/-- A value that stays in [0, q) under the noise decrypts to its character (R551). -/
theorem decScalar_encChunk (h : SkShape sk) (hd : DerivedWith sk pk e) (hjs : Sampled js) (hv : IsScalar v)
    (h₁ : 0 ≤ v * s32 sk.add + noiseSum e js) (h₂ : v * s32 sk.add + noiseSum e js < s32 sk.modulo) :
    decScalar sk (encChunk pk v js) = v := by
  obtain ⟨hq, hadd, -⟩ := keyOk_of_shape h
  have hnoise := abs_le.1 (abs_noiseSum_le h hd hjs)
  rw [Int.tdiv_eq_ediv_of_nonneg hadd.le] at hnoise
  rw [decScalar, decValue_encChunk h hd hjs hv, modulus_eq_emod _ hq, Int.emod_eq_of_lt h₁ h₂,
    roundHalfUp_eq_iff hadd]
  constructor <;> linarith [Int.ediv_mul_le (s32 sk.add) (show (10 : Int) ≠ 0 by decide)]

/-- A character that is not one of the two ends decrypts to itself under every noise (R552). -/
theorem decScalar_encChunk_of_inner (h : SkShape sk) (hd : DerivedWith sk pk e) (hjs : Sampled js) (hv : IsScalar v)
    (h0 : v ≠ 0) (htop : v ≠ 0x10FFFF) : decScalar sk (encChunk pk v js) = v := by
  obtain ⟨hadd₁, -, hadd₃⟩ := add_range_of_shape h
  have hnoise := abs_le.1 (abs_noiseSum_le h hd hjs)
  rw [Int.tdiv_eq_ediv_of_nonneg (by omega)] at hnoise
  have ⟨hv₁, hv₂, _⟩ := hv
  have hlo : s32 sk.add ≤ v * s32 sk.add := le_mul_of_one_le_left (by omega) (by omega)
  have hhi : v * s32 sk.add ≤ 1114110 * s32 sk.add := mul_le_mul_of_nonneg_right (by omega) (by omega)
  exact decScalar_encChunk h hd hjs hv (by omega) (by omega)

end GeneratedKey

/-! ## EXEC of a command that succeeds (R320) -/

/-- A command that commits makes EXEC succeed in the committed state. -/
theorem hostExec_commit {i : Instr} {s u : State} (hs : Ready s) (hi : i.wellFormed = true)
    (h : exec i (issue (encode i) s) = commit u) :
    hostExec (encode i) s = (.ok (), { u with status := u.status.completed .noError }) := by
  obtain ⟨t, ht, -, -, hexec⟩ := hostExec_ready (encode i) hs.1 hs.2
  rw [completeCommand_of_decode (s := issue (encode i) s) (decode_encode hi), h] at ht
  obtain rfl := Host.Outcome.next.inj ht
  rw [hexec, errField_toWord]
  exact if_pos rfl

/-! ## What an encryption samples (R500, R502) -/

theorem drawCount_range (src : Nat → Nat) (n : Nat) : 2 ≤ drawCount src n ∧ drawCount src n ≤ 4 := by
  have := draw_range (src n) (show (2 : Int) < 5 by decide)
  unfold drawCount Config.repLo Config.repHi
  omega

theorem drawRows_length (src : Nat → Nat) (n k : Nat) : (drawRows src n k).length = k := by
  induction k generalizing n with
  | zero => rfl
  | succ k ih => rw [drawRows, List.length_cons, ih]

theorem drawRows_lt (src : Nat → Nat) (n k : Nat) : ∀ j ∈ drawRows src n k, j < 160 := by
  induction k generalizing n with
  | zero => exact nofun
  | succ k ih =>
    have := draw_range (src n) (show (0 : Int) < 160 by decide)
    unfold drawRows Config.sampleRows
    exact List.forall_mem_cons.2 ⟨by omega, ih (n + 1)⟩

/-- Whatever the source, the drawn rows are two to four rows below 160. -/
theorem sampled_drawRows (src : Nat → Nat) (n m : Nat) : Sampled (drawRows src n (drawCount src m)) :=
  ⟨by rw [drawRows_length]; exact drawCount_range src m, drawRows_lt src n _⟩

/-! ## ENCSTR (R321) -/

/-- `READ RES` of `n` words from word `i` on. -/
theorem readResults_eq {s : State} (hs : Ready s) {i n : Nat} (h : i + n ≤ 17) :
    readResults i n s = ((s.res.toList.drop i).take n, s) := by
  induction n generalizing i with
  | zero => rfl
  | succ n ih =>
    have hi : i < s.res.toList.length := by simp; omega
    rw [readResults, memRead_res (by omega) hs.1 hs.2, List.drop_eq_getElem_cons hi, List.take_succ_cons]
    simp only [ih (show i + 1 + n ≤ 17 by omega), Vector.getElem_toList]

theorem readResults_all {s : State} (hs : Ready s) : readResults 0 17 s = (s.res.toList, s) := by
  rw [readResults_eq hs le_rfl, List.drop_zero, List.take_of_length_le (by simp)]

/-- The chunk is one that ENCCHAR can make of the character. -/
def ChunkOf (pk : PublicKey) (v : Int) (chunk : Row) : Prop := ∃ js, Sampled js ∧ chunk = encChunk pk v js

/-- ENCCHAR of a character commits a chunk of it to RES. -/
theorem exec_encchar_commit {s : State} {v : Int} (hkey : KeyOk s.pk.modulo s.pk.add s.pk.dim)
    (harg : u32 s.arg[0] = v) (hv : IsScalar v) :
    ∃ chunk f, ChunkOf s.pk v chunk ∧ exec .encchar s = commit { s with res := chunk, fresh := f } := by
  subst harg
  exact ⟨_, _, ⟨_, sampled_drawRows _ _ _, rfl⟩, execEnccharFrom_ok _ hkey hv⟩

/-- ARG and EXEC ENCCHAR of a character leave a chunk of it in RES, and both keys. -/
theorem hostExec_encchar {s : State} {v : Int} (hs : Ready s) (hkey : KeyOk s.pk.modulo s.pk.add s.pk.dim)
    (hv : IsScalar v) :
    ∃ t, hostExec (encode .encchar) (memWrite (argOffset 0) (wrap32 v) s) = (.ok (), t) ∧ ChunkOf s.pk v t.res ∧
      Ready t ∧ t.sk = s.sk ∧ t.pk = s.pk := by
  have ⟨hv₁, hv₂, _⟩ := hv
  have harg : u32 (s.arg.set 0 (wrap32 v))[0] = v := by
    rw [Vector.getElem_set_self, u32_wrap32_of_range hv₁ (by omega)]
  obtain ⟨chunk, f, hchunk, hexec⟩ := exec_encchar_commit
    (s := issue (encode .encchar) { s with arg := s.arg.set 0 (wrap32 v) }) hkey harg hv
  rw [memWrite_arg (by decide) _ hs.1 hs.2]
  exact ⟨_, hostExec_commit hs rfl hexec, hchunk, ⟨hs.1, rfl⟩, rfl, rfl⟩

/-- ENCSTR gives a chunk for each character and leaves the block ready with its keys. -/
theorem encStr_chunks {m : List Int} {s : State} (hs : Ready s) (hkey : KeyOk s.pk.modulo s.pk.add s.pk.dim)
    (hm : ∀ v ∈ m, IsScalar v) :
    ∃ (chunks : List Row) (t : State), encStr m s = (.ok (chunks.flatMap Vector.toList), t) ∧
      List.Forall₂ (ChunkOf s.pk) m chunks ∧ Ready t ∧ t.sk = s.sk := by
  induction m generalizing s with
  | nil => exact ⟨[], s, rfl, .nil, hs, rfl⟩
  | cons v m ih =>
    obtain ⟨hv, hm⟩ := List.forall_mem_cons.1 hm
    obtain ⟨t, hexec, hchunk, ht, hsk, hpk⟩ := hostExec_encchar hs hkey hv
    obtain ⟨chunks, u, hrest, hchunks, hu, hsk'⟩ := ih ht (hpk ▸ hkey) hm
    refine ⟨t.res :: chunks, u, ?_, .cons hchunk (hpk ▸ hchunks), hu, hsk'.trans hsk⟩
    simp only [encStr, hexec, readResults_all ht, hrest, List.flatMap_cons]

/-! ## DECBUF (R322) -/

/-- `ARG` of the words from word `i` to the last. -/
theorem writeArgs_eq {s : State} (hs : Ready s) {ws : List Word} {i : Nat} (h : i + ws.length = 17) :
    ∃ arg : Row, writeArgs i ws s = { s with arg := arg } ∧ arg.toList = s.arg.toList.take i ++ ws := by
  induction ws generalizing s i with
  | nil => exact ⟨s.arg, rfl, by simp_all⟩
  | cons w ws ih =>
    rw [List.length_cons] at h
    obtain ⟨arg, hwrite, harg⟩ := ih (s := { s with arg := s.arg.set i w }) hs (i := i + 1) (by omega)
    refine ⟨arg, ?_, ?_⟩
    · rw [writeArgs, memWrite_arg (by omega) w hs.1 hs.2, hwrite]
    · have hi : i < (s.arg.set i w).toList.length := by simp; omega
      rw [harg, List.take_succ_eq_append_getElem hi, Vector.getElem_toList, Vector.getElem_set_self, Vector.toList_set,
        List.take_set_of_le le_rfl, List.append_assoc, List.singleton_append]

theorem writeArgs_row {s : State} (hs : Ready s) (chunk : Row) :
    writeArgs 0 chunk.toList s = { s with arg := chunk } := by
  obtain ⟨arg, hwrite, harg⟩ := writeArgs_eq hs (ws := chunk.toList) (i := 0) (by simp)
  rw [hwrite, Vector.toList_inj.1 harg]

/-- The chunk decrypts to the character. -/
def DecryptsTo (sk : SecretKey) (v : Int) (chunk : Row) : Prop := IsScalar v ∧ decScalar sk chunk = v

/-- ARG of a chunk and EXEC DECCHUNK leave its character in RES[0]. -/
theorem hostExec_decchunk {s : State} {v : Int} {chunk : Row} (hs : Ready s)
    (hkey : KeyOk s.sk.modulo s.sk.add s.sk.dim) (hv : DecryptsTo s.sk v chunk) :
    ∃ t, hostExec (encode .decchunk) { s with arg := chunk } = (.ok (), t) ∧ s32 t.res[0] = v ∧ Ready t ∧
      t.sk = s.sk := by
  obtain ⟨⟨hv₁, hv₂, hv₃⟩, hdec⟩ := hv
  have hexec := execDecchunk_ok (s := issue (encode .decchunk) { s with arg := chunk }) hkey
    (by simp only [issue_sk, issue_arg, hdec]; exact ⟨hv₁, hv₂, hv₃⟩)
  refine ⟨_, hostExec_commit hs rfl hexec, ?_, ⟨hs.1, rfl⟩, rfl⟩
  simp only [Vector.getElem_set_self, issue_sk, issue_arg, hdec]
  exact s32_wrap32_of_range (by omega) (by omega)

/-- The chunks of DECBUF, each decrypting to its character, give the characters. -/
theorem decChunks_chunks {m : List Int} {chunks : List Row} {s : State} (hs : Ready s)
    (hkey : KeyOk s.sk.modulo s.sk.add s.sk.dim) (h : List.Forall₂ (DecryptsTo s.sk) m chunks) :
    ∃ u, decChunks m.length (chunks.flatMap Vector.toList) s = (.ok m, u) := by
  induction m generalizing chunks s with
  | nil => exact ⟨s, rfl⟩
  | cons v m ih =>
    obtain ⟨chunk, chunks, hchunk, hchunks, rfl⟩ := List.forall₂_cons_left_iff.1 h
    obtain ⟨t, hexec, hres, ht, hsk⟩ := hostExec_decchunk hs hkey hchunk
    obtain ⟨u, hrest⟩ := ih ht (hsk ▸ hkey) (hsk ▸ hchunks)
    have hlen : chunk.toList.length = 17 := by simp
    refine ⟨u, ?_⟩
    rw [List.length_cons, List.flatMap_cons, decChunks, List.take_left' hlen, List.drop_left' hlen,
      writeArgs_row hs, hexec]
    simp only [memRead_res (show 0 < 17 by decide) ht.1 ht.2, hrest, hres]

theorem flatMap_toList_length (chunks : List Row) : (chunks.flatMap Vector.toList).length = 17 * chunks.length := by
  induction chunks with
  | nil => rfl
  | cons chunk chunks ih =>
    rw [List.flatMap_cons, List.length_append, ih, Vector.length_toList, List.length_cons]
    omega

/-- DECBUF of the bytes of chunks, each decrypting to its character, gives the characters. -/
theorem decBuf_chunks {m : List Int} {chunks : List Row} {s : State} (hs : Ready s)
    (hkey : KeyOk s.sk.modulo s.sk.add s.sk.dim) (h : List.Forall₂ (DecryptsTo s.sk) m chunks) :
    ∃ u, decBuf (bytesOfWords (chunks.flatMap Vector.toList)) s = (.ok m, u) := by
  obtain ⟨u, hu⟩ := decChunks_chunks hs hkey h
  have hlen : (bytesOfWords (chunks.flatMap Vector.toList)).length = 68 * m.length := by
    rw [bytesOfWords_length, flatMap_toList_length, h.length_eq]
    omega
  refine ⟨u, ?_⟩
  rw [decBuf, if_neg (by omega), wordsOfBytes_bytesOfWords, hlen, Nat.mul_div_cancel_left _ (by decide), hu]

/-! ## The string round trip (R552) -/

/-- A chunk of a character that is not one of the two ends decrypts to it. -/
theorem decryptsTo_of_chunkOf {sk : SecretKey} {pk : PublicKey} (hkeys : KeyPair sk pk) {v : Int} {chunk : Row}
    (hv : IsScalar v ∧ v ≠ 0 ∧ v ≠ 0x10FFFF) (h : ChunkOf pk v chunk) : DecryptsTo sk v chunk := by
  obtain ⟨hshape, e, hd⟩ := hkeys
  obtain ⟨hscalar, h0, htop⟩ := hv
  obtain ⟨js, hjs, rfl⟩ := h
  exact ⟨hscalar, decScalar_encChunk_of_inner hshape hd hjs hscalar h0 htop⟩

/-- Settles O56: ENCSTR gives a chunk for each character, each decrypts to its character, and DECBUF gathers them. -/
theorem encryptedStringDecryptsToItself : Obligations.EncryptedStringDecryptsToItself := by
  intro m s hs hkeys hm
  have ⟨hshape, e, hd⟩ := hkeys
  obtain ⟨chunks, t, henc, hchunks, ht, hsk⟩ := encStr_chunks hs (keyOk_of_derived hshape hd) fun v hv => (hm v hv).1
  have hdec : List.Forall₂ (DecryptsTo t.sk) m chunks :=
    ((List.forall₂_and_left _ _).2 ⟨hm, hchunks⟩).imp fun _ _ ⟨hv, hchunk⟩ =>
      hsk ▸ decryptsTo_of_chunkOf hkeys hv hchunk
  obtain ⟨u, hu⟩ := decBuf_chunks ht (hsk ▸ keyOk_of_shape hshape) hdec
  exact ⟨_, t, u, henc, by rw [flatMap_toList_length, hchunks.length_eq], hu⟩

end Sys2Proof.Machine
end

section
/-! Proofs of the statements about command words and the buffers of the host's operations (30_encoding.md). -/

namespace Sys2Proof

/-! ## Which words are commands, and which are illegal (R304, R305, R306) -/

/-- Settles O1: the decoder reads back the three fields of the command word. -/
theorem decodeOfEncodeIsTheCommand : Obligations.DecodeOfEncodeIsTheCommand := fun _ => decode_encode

═══

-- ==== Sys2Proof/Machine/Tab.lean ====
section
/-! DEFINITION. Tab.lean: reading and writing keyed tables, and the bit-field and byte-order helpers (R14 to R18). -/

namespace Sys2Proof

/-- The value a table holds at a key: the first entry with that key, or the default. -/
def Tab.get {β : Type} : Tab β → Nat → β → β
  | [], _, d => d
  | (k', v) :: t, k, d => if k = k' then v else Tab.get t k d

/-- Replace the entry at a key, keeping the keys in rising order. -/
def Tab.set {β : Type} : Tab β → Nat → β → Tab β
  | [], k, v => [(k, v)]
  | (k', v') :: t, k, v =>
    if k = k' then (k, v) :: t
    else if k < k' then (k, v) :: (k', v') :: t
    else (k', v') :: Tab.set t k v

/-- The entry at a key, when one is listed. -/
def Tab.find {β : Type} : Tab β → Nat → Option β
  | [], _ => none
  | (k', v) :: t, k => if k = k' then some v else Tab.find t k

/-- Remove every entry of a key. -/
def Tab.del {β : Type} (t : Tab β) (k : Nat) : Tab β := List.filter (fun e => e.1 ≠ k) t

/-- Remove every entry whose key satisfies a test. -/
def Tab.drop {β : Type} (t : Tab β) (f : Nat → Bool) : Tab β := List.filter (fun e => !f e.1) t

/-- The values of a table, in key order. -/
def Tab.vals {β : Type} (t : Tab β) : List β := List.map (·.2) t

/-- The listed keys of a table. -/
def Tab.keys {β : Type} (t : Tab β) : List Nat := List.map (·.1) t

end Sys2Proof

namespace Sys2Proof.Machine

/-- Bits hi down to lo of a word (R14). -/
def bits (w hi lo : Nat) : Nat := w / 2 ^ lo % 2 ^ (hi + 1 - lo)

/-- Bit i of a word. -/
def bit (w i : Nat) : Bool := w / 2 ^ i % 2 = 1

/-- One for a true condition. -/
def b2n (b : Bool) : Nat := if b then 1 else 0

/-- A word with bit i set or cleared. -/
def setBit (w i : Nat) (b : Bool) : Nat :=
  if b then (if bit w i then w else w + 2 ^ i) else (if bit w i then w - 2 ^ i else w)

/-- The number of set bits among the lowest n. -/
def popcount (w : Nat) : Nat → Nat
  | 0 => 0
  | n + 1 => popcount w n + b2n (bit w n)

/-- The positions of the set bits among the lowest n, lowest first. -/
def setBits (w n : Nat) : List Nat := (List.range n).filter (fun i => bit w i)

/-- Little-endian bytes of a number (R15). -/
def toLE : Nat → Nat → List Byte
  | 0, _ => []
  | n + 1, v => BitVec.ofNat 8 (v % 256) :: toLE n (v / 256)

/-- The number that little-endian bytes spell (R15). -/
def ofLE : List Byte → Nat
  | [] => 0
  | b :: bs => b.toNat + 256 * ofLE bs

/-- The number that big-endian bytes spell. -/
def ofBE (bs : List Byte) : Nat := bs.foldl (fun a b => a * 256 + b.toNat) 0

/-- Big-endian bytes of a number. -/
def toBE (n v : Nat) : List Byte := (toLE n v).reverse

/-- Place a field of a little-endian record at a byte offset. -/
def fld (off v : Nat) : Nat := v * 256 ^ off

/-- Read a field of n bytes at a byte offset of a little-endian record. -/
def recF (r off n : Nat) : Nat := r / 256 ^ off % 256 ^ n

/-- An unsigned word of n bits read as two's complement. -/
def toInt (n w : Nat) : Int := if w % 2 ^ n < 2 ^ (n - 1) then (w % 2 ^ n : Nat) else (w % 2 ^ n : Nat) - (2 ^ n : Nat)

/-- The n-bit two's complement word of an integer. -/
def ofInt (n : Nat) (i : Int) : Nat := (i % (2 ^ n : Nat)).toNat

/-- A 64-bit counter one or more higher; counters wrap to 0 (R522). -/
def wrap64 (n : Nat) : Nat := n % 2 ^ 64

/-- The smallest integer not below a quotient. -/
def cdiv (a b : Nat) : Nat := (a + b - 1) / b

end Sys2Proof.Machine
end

═══

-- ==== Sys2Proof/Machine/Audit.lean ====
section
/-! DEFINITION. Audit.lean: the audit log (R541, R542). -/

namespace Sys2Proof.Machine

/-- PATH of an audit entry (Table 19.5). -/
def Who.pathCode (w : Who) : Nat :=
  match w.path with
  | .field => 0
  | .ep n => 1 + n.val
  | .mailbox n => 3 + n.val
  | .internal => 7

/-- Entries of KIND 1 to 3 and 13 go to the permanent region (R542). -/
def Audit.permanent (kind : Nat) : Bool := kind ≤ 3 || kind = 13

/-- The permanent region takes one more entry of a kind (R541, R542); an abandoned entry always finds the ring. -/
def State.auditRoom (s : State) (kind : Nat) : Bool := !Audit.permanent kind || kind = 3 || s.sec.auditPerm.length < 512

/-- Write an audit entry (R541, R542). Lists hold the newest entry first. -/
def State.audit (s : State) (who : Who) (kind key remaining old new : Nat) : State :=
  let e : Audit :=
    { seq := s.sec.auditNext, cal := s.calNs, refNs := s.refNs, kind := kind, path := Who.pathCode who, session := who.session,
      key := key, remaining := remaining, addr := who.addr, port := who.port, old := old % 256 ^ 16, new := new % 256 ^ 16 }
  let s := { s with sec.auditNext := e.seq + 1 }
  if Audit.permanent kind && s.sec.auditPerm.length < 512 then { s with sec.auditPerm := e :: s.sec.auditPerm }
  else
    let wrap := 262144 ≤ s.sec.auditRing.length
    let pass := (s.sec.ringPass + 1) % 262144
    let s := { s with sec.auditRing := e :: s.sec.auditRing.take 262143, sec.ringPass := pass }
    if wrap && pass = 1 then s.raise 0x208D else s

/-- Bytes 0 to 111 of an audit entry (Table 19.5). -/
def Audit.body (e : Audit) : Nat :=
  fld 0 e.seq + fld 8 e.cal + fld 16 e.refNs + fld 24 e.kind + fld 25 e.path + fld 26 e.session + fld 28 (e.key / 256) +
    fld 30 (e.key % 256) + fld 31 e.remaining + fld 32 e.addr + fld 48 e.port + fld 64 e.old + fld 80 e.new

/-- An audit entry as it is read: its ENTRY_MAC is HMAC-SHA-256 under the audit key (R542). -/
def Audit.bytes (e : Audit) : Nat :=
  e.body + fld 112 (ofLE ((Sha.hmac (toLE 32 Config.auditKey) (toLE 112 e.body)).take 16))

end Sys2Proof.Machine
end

═══

# [Assigned task]
Look above for the line with "Vector.toList) s = (.ok m, u) := by" and the line with "obtain ⟨t, hexec, hres, ht, hsk⟩". Retype those two lines and every line between them exactly, adding nothing.

# [Result of the exercise]
    ∃ u, decChunks m.length (chunks.flatMap Vector.toList) s = (.ok m, u) := by
  induction m generalizing chunks s with
  | nil => exact ⟨s, rfl⟩
  | cons v m ih =>
    obtain ⟨chunk, chunks, hchunk, hchunks, rfl⟩ := List.forall₂_cons_left_iff.1 h
    obtain ⟨t, hexec, hres, ht, hsk⟩ := hostExec_decchunk hs hkey hchunk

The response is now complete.